** Dataset entries follows **

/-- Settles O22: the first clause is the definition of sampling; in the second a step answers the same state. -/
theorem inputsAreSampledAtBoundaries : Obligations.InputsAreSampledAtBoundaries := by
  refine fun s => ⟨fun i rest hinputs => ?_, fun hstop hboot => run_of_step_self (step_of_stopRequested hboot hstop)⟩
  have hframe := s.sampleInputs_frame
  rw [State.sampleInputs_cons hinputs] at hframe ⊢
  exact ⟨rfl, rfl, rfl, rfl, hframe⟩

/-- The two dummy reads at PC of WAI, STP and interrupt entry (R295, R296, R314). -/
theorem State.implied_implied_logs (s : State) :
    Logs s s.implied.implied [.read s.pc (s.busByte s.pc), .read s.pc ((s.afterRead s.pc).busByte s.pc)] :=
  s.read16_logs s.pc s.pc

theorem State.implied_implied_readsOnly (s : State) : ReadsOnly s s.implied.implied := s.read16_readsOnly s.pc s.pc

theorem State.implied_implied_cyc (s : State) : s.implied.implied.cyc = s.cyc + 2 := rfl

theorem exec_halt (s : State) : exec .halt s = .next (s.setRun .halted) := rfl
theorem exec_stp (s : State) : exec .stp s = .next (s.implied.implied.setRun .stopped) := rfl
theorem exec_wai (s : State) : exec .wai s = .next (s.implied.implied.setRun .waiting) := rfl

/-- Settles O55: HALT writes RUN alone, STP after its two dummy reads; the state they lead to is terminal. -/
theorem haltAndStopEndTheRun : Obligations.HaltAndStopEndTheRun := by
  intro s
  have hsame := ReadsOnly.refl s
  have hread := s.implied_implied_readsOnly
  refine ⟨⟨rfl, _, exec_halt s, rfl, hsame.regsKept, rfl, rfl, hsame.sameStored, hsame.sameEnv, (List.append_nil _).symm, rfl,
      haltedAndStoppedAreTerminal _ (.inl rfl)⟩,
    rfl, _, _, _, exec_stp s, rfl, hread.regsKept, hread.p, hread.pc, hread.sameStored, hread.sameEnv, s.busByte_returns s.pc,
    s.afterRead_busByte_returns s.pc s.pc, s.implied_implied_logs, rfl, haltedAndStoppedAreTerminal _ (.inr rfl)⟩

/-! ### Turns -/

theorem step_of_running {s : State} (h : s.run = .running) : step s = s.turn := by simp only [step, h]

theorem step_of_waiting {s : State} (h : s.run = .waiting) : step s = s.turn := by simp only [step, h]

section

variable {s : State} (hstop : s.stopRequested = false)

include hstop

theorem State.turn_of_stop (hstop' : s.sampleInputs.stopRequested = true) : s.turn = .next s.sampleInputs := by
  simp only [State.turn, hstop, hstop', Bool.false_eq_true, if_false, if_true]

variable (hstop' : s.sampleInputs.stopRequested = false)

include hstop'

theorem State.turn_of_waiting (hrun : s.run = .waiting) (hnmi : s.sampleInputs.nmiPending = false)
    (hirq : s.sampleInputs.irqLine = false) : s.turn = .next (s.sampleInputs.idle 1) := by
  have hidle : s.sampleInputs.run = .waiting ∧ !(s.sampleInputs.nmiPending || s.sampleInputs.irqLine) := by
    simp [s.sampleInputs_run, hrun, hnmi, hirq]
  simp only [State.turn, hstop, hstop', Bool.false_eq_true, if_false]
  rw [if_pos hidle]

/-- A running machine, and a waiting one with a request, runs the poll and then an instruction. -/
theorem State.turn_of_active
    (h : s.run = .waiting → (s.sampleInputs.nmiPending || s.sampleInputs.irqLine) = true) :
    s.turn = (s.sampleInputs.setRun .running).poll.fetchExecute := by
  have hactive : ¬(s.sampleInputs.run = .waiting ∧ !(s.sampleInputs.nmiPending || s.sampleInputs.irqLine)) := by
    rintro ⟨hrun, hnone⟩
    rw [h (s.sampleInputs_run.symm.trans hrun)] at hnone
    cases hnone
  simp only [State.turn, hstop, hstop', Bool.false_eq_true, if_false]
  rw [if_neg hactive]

** End of Dataset entries **

● **Task goal**:
Lines from the start of the entries through the one containing "Obligations.InputsAreSampledAtBoundaries := by" are to be set down again exactly, both ends included.

● **Solution to this exercise**:
/-- Settles O22: the first clause is the definition of sampling; in the second a step answers the same state. -/
theorem inputsAreSampledAtBoundaries : Obligations.InputsAreSampledAtBoundaries := by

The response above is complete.